Exercise: Could the data underneath be repeated exactly, in full?

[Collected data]
-- ==== Sys2Proof/Certificates/Slice0/Obligations.lean ====
section
/-! DEFINITION. The statements for the provers. Numbers are unbounded (spec/00_scope.md R15) wherever a rule's bit
operation can be said by arithmetic, so that a statement does not repeat the definition it is about. -/

open Sys2Proof Sys2Proof.Machine

/-! Encoding and decoding. -/

/-- Decoding the words of any instruction gives it back, with every operand at every value. -/
def Obligations.DecodeEncode : Prop := ∀ i : Instr, decode (encode i) = .ok i

/-- A request that decodes matches exactly one row of the operation map and any other matches none; and no bit of REQ.op
is dropped: the operation word is the encoder's word of what it decodes to (R121, R124, R170). -/
def Obligations.RequestWordsDecode : Prop :=
  (∀ r : Request, (requestRows.filter (rowMatches r.op)).length =
    (match decode [r.op, r.a0, r.a1, r.a2, r.a3] with
     | .ok _ => 1
     | .error _ => 0)) ∧
  ∀ (r : Request) (i : Instr), decode [r.op, r.a0, r.a1, r.a2, r.a3] = .ok i → (encode i).head? = some r.op

/-- Words written out from the operation map (R124) and the command layouts (R145 to R148). -/
def Obligations.WordsOfTheSpec : Prop :=
  decode [0x6B0001, 0x80200000, 0, 0, 0] = .ok (.pteLeaf 0x6B 0x80200000) ∧
  decode [0x6B0011, 0x40000000, 0x80200000, 1, 0] = .ok (.ptMap .s1 0 0x6B 0x40000000 0x80200000 1) ∧
  decode [0x10021, 5, 0x28005000, 0, 0] = .ok (.msiSetBasic true 5 0x28005000) ∧
  decode [0x131, 0, 1, 0, 0] = .ok (.ddtRebuild 1 0 1) ∧
  decode [0x10040, 1, 0, 0, 0] = .ok (.cmdIodirDdt true 1) ∧
  decode [0x648, 0x80501000, 0, 0, 0] = .ok (.cqInit 6 false 0x80501000) ∧
  decode [0x51, 0, 0, 0, 0] = .ok .fqTryRead ∧
  decode [0x60, 0, 0, 0, 0] = .ok .fence ∧
  decode [0x500300007401, 0x10000000] = .ok (.iotinvalVma true true true 7 5 0x40000) ∧
  decode [0x1234567800000402, 0x80500000] = .ok (.iofenceC true false false false 0x12345678 0x20140000)

/-! Steps. -/

/-- A request that decodes to `i`, next at the port of an idle block, makes the step `exec i`, from the state in which
REQ holds the request and the block is BUSY (R31, R33; log 7 and log 31 for the port). -/
def Obligations.StepRunsRequest : Prop :=
  ∀ (s : State) (r : Request) (rest : List Input) (i : Instr), wellPlaced s = true → s.phase = .idle →
    s.inputs = .request r :: rest → decode [r.op, r.a0, r.a1, r.a2, r.a3] = .ok i →
    step s = exec i { s with req := r, phase := .busy, wait := none, inputs := rest }

/-- When the IOMMU's consumer may take a command and the slot holds the words of `i`, the IOMMU's step is `exec i`; then
`cqh` advances by one, modulo the capacity, unless a stop bit is set (R364, R366; log 7 for the turn). -/
def Obligations.StepRunsCommand : Prop :=
  ∀ (s t : State) (rest : List Input) (d0 d1 : Word) (i : Instr), wellPlaced s = true → s.inputs = .iommu :: rest →
    cqOn s.regs = true → cqErr s.regs.cqcsr = false → cqHead s.regs ≠ cqTail s.regs → s.engine.cmdBuf = none →
    accessible s.cfg (cqSlotIo s.regs) 16 = true → s.wordIo (cqSlotIo s.regs) = d0 →
    s.wordIo (cqSlotIo s.regs + 8) = d1 → decode [d0, d1] = .ok i → exec i { s with inputs := rest } = .next t →
    let n := queueCap t.regs.cqb
    let next : BitVec 32 := BitVec.ofNat 32 ((t.regs.cqh.toNat % n + 1) % n)
    let head := if cqErr t.regs.cqcsr then t.regs.cqh else next
    step s = .next { t with engine := { t.engine with cmdBuf := none }, regs := { t.regs with cqh := head } }

/-- What decodes to no request ends in ERR_ILLEGAL_REQ, with every result word 0 and no other effect (R170, R503). -/
def Obligations.IllegalRequestRefused : Prop :=
  ∀ (s : State) (r : Request) (rest : List Input), wellPlaced s = true → s.phase = .idle →
    s.inputs = .request r :: rest → (∀ i, decode [r.op, r.a0, r.a1, r.a2, r.a3] ≠ .ok i) →
    step s = .next { s with req := r, inputs := rest, phase := .idle, wait := none,
                            res := ⟨0x10, 0, 0, 0, 0, 0, 0, 0, 0⟩ }

/-- An illegal command sets cmd_ill and stops the consumer with `cqh` at it; it runs no further command (R365). -/
def Obligations.IllegalCommandStops : Prop :=
  ∀ (s : State) (rest : List Input) (c : Command), wellPlaced s = true → s.inputs = .iommu :: rest →
    cqOn s.regs = true → cqErr s.regs.cqcsr = false → cqHead s.regs ≠ cqTail s.regs → nextCommand s = some c →
    (∀ i, decode [c.dw0, c.dw1] ≠ .ok i) →
    ∃ t, step s = .next t ∧
      t = { s with inputs := rest, engine := { s.engine with cmdBuf := none },
                   regs := { s.regs with cqcsr := s.regs.cqcsr ||| 0x400 } } ∧
      ∀ later, consumeCommand later t = t ∧ commandStep later t = t

/-- A BUSY block goes on with its wait and leaves a further request in the port (R33, R504; the request left waiting is
the model's choice, log 7). -/
def Obligations.BusyBlockWaits : Prop :=
  ∀ (s : State) (w : WaitPoint), wellPlaced s = true → s.phase = .busy → s.wait = some w →
    (s.inputs = [] ∨ ∃ r rest, s.inputs = .request r :: rest) →
    step s = resume w s ∧ ∀ t, step s = .next t → t.inputs = s.inputs

/-- Reset of the block: its registers and RES at their reset values, nothing pending; the IOMMU's registers, its caches
and what it sees of memory are untouched (R560; log 30 for the writes that were pending). Reset of the block and the
IOMMU together: the IOMMU's registers and caches at their reset values besides (R563). Clauses that are the model's
choice: REQ, which R560 leaves unspecified, keeps its words (log 2); capabilities and fctl keep theirs through a joint
reset (log 4); and no command, record, transaction or invalidation is under way after one (log 34). -/
def Obligations.BlockReset : Prop :=
  ∀ (s : State) (both : Bool) (rest : List Input), wellPlaced s = true → s.inputs = .reset (!both) :: rest →
    ∃ t, step s = .next t ∧ t.phase = .idle ∧ t.wait = none ∧ t.res = ⟨0, 0, 0, 0, 0, 0, 0, 0, 0⟩ ∧ t.blk.AtReset ∧
      t.pend = [] ∧ t.memIo = s.memIo ∧ t.memBlk = s.memIo ∧ t.cfg = s.cfg ∧ t.req = s.req ∧
      (both = false → t.regs = s.regs ∧ t.caches = s.caches ∧ t.engine = s.engine) ∧
      (both = true → t.regs.AtReset s.cfg ∧ t.regs.capabilities = s.regs.capabilities ∧ t.regs.fctl = s.regs.fctl ∧
        t.caches.ddt = [] ∧ t.caches.iotlb = [] ∧ t.caches.msi = [] ∧ t.caches.inProgress = [] ∧
        t.engine.cmdBuf = none ∧ t.engine.recPending = false ∧ t.engine.inFlight = [])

Answer to this problem:
-- ==== Sys2Proof/Certificates/Slice0/Obligations.lean ====
section
/-! DEFINITION. The statements for the provers. Numbers are unbounded (spec/00_scope.md R15) wherever a rule's bit
operation can be said by arithmetic, so that a statement does not repeat the definition it is about. -/

open Sys2Proof Sys2Proof.Machine

/-! Encoding and decoding. -/

/-- Decoding the words of any instruction gives it back, with every operand at every value. -/
def Obligations.DecodeEncode : Prop := ∀ i : Instr, decode (encode i) = .ok i

/-- A request that decodes matches exactly one row of the operation map and any other matches none; and no bit of REQ.op
is dropped: the operation word is the encoder's word of what it decodes to (R121, R124, R170). -/
def Obligations.RequestWordsDecode : Prop :=
  (∀ r : Request, (requestRows.filter (rowMatches r.op)).length =
    (match decode [r.op, r.a0, r.a1, r.a2, r.a3] with
     | .ok _ => 1
     | .error _ => 0)) ∧
  ∀ (r : Request) (i : Instr), decode [r.op, r.a0, r.a1, r.a2, r.a3] = .ok i → (encode i).head? = some r.op

/-- Words written out from the operation map (R124) and the command layouts (R145 to R148). -/
def Obligations.WordsOfTheSpec : Prop :=
  decode [0x6B0001, 0x80200000, 0, 0, 0] = .ok (.pteLeaf 0x6B 0x80200000) ∧
  decode [0x6B0011, 0x40000000, 0x80200000, 1, 0] = .ok (.ptMap .s1 0 0x6B 0x40000000 0x80200000 1) ∧
  decode [0x10021, 5, 0x28005000, 0, 0] = .ok (.msiSetBasic true 5 0x28005000) ∧
  decode [0x131, 0, 1, 0, 0] = .ok (.ddtRebuild 1 0 1) ∧
  decode [0x10040, 1, 0, 0, 0] = .ok (.cmdIodirDdt true 1) ∧
  decode [0x648, 0x80501000, 0, 0, 0] = .ok (.cqInit 6 false 0x80501000) ∧
  decode [0x51, 0, 0, 0, 0] = .ok .fqTryRead ∧
  decode [0x60, 0, 0, 0, 0] = .ok .fence ∧
  decode [0x500300007401, 0x10000000] = .ok (.iotinvalVma true true true 7 5 0x40000) ∧
  decode [0x1234567800000402, 0x80500000] = .ok (.iofenceC true false false false 0x12345678 0x20140000)

/-! Steps. -/

/-- A request that decodes to `i`, next at the port of an idle block, makes the step `exec i`, from the state in which
REQ holds the request and the block is BUSY (R31, R33; log 7 and log 31 for the port). -/
def Obligations.StepRunsRequest : Prop :=
  ∀ (s : State) (r : Request) (rest : List Input) (i : Instr), wellPlaced s = true → s.phase = .idle →
    s.inputs = .request r :: rest → decode [r.op, r.a0, r.a1, r.a2, r.a3] = .ok i →
    step s = exec i { s with req := r, phase := .busy, wait := none, inputs := rest }

/-- When the IOMMU's consumer may take a command and the slot holds the words of `i`, the IOMMU's step is `exec i`; then
`cqh` advances by one, modulo the capacity, unless a stop bit is set (R364, R366; log 7 for the turn). -/
def Obligations.StepRunsCommand : Prop :=
  ∀ (s t : State) (rest : List Input) (d0 d1 : Word) (i : Instr), wellPlaced s = true → s.inputs = .iommu :: rest →
    cqOn s.regs = true → cqErr s.regs.cqcsr = false → cqHead s.regs ≠ cqTail s.regs → s.engine.cmdBuf = none →
    accessible s.cfg (cqSlotIo s.regs) 16 = true → s.wordIo (cqSlotIo s.regs) = d0 →
    s.wordIo (cqSlotIo s.regs + 8) = d1 → decode [d0, d1] = .ok i → exec i { s with inputs := rest } = .next t →
    let n := queueCap t.regs.cqb
    let next : BitVec 32 := BitVec.ofNat 32 ((t.regs.cqh.toNat % n + 1) % n)
    let head := if cqErr t.regs.cqcsr then t.regs.cqh else next
    step s = .next { t with engine := { t.engine with cmdBuf := none }, regs := { t.regs with cqh := head } }

/-- What decodes to no request ends in ERR_ILLEGAL_REQ, with every result word 0 and no other effect (R170, R503). -/
def Obligations.IllegalRequestRefused : Prop :=
  ∀ (s : State) (r : Request) (rest : List Input), wellPlaced s = true → s.phase = .idle →
    s.inputs = .request r :: rest → (∀ i, decode [r.op, r.a0, r.a1, r.a2, r.a3] ≠ .ok i) →
    step s = .next { s with req := r, inputs := rest, phase := .idle, wait := none,
                            res := ⟨0x10, 0, 0, 0, 0, 0, 0, 0, 0⟩ }

/-- An illegal command sets cmd_ill and stops the consumer with `cqh` at it; it runs no further command (R365). -/
def Obligations.IllegalCommandStops : Prop :=
  ∀ (s : State) (rest : List Input) (c : Command), wellPlaced s = true → s.inputs = .iommu :: rest →
    cqOn s.regs = true → cqErr s.regs.cqcsr = false → cqHead s.regs ≠ cqTail s.regs → nextCommand s = some c →
    (∀ i, decode [c.dw0, c.dw1] ≠ .ok i) →
    ∃ t, step s = .next t ∧
      t = { s with inputs := rest, engine := { s.engine with cmdBuf := none },
                   regs := { s.regs with cqcsr := s.regs.cqcsr ||| 0x400 } } ∧
      ∀ later, consumeCommand later t = t ∧ commandStep later t = t

/-- A BUSY block goes on with its wait and leaves a further request in the port (R33, R504; the request left waiting is
the model's choice, log 7). -/
def Obligations.BusyBlockWaits : Prop :=
  ∀ (s : State) (w : WaitPoint), wellPlaced s = true → s.phase = .busy → s.wait = some w →
    (s.inputs = [] ∨ ∃ r rest, s.inputs = .request r :: rest) →
    step s = resume w s ∧ ∀ t, step s = .next t → t.inputs = s.inputs

/-- Reset of the block: its registers and RES at their reset values, nothing pending; the IOMMU's registers, its caches
and what it sees of memory are untouched (R560; log 30 for the writes that were pending). Reset of the block and the
IOMMU together: the IOMMU's registers and caches at their reset values besides (R563). Clauses that are the model's
choice: REQ, which R560 leaves unspecified, keeps its words (log 2); capabilities and fctl keep theirs through a joint
reset (log 4); and no command, record, transaction or invalidation is under way after one (log 34). -/
def Obligations.BlockReset : Prop :=
  ∀ (s : State) (both : Bool) (rest : List Input), wellPlaced s = true → s.inputs = .reset (!both) :: rest →
    ∃ t, step s = .next t ∧ t.phase = .idle ∧ t.wait = none ∧ t.res = ⟨0, 0, 0, 0, 0, 0, 0, 0, 0⟩ ∧ t.blk.AtReset ∧
      t.pend = [] ∧ t.memIo = s.memIo ∧ t.memBlk = s.memIo ∧ t.cfg = s.cfg ∧ t.req = s.req ∧
      (both = false → t.regs = s.regs ∧ t.caches = s.caches ∧ t.engine = s.engine) ∧
      (both = true → t.regs.AtReset s.cfg ∧ t.regs.capabilities = s.regs.capabilities ∧ t.regs.fctl = s.regs.fctl ∧
        t.caches.ddt = [] ∧ t.caches.iotlb = [] ∧ t.caches.msi = [] ∧ t.caches.inProgress = [] ∧
        t.engine.cmdBuf = none ∧ t.engine.recPending = false ∧ t.engine.inFlight = [])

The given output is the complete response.